* [EXERCISE GOAL]:
The response should contain only those lines of the entries below that include the string "register".

Stored entries
···

-- ==== Sys2Proof/Machine/ParseIsa.lean ====
section
/-! DEFINITION. The instructions of the parse engines: their words, their checks, encoder and decoder (R163-R165). -/

namespace Sys2Proof.Machine

/-- The seven register operations of two sources (R165, opcodes 0x01-0x07). -/
inductive AluOp where
  | add | sub | and | or | xor | shl | shr
  deriving DecidableEq, Repr

/-- A parse instruction (R165). -/
inductive PInstr where
  | alu (op : AluOp) (rd ra rb : Nat)
  | mov (rd ra : Nat)
  | addi (rd ra imm : Nat)
  | andi (rd ra imm : Nat)
  | ori (rd ra imm : Nat)
  | shli (rd ra n : Nat)
  | shri (rd ra n : Nat)
  | ldi (rd imm : Nat)
  | ldih (rd imm : Nat)
  | extr (rd ra shift len : Nat)
  | cmp (ra rb : Nat)
  | cmpi (ra imm : Nat)
  | b (cond target : Nat)
  | ld (rd size : Nat) (frame : Bool) (off : Nat)
  | ldx (rd ra size : Nat)
  | adv (n : Nat)
  | advr (ra : Nat)
  | hdr (code : Nat)
  | lenck (ra imm : Nat)
  | rng (rd ra bank : Nat)
  | ffs (rd ra : Nat)
  | matchp (rd group : Nat)
  | keyw (k ra : Nat)
  | metaf (field ra : Nat) (cur : Bool)
  | done
  | exc (reason : Nat)
  | drop
  deriving DecidableEq, Repr

/-- The opcode of a register operation. -/
def aluCode : AluOp → Nat
  | .add => 1 | .sub => 2 | .and => 3 | .or => 4 | .xor => 5 | .shl => 6 | .shr => 7

/-- A format A word (R163). -/
def fmtA (op rd ra rb fn : Nat) : Nat := op * 2 ^ 26 + rd * 2 ^ 22 + ra * 2 ^ 18 + rb * 2 ^ 14 + fn

/-- A format B word (R163). -/
def fmtB (op rd ra imm : Nat) : Nat := op * 2 ^ 26 + rd * 2 ^ 22 + ra * 2 ^ 18 + imm

/-- A format W word (R163). -/
def fmtW (op rd sz : Nat) (base : Bool) (off : Nat) : Nat :=
  op * 2 ^ 26 + rd * 2 ^ 22 + sz * 2 ^ 20 + b2n base * 2 ^ 19 + off * 2 ^ 10

/-- A format J word (R163). -/
def fmtJ (op cond target : Nat) : Nat := op * 2 ^ 26 + cond * 2 ^ 22 + target

/-- The word of an instruction (R163, R165). -/
def encodeP : PInstr → Nat
  | .alu op rd ra rb => fmtA (aluCode op) rd ra rb 0
  | .mov rd ra => fmtA 0x08 rd ra 0 0
  | .addi rd ra imm => fmtB 0x09 rd ra imm
  | .andi rd ra imm => fmtB 0x0A rd ra imm
  | .ori rd ra imm => fmtB 0x0B rd ra imm
  | .shli rd ra n => fmtB 0x0C rd ra n
  | .shri rd ra n => fmtB 0x0D rd ra n
  | .ldi rd imm => fmtB 0x0E rd 0 imm
  | .ldih rd imm => fmtB 0x0F rd 0 imm
  | .extr rd ra shift len => fmtA 0x10 rd ra 0 (shift * 2 ^ 8 + len)
  | .cmp ra rb => fmtA 0x11 0 ra rb 0
  | .cmpi ra imm => fmtB 0x12 0 ra imm
  | .b cond target => fmtJ 0x13 cond target
  | .ld rd size frame off => fmtW 0x14 rd size frame off
  | .ldx rd ra size => fmtA 0x15 rd ra 0 size
  | .adv n => fmtB 0x16 0 0 n
  | .advr ra => fmtA 0x17 0 ra 0 0
  | .hdr code => fmtB 0x18 0 0 code
  | .lenck ra imm => fmtB 0x19 0 ra imm
  | .rng rd ra bank => fmtB 0x1A rd ra bank
  | .ffs rd ra => fmtA 0x1B rd ra 0 0
  | .matchp rd group => fmtB 0x1C rd 0 group
  | .keyw k ra => fmtB 0x1D 0 ra k
  | .metaf field ra cur => fmtB 0x1E 0 ra (b2n cur * 2 ^ 4 + field)
  | .done => fmtB 0x1F 0 0 0
  | .exc reason => fmtB 0x20 0 0 reason
  | .drop => fmtB 0x21 0 0 0

/-- Every field lies in the range its instruction states (R163-R165). -/
def PInstr.wf : PInstr → Bool
  | .alu _ rd ra rb => rd < 16 && ra < 16 && rb < 16
  | .mov rd ra => rd < 16 && ra < 16
  | .addi rd ra imm => rd < 16 && ra < 16 && imm < 2 ^ 18
  | .andi rd ra imm => rd < 16 && ra < 16 && imm < 2 ^ 18
  | .ori rd ra imm => rd < 16 && ra < 16 && imm < 2 ^ 18
  | .shli rd ra n => rd < 16 && ra < 16 && n < 64
  | .shri rd ra n => rd < 16 && ra < 16 && n < 64
  | .ldi rd imm => rd < 16 && imm < 2 ^ 18
  | .ldih rd imm => rd < 16 && imm < 2 ^ 18
  | .extr rd ra shift len => rd < 16 && ra < 16 && shift < 64 && len < 64
  | .cmp ra rb => ra < 16 && rb < 16
  | .cmpi ra imm => ra < 16 && imm < 2 ^ 18
  | .b cond target => cond ≤ 6 && target < 8192
  | .ld rd size _ off => rd < 16 && size < 4 && off < 512
  | .ldx rd ra size => rd < 16 && ra < 16 && size < 4
  | .adv n => n < 16384
  | .advr ra => ra < 16
  | .hdr code => code < 256
  | .lenck ra imm => ra < 16 && imm < 2 ^ 18
  | .rng rd ra bank => rd < 16 && ra < 16 && bank < 4
  | .ffs rd ra => rd < 16 && ra < 16
  | .matchp rd group => rd < 16 && group < 64
  | .keyw k ra => k < 5 && ra < 16
  | .metaf field ra cur => field < 6 && ra < 16 && (!cur || ra == 0)
  | .done => true
  | .exc reason => 0x80 ≤ reason && reason < 256
  | .drop => true

/-- The instruction of a register operation opcode. -/
def aluOf (op : Nat) : AluOp :=
  if op = 1 then .add else if op = 2 then .sub else if op = 3 then .and else if op = 4 then .or
  else if op = 5 then .xor else if op = 6 then .shl else .shr

/-- The fields of a word read by its opcode alone, none for an unlisted opcode. -/
def fieldsP (w : Nat) : Option PInstr :=
  let op := w / 2 ^ 26
  let rd := w / 2 ^ 22 % 16
  let ra := w / 2 ^ 18 % 16
  let rb := w / 2 ^ 14 % 16
  let fn := w % 2 ^ 14
  let imm := w % 2 ^ 18
  if 1 ≤ op ∧ op ≤ 7 then some (.alu (aluOf op) rd ra rb)
  else if op = 0x08 then some (.mov rd ra)
  else if op = 0x09 then some (.addi rd ra imm)
  else if op = 0x0A then some (.andi rd ra imm)
  else if op = 0x0B then some (.ori rd ra imm)
  else if op = 0x0C then some (.shli rd ra imm)
  else if op = 0x0D then some (.shri rd ra imm)
  else if op = 0x0E then some (.ldi rd imm)
  else if op = 0x0F then some (.ldih rd imm)
  else if op = 0x10 then some (.extr rd ra (fn / 2 ^ 8) (fn % 2 ^ 8))
  else if op = 0x11 then some (.cmp ra rb)
  else if op = 0x12 then some (.cmpi ra imm)
  else if op = 0x13 then some (.b rd (w % 2 ^ 13))
  else if op = 0x14 then some (.ld rd (w / 2 ^ 20 % 4) (w / 2 ^ 19 % 2 == 1) (w / 2 ^ 10 % 512))
  else if op = 0x15 then some (.ldx rd ra fn)
  else if op = 0x16 then some (.adv imm)
  else if op = 0x17 then some (.advr ra)
  else if op = 0x18 then some (.hdr imm)
  else if op = 0x19 then some (.lenck ra imm)
  else if op = 0x1A then some (.rng rd ra imm)
  else if op = 0x1B then some (.ffs rd ra)
  else if op = 0x1C then some (.matchp rd imm)
  else if op = 0x1D then some (.keyw imm ra)
  else if op = 0x1E then some (.metaf (imm % 16) ra (imm / 16 % 2 == 1))
  else if op = 0x1F then some .done
  else if op = 0x20 then some (.exc imm)
  else if op = 0x21 then some .drop
  else none

/-- The instruction of a word: none for an unlisted opcode, a field out of its range, or a set reserved or unused bit
(R163, R164). A set unused bit shows as a word that its instruction's own word differs from. -/
def decodeP (w : Nat) : Option PInstr :=
  match fieldsP w with
  | some i => if i.wf && encodeP i == w then some i else none
  | none => none

end Sys2Proof.Machine
end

···

* [OUTPUT OF THE EXERCISE]:
/-- The seven register operations of two sources (R165, opcodes 0x01-0x07). -/
/-- The opcode of a register operation. -/
/-- The instruction of a register operation opcode. -/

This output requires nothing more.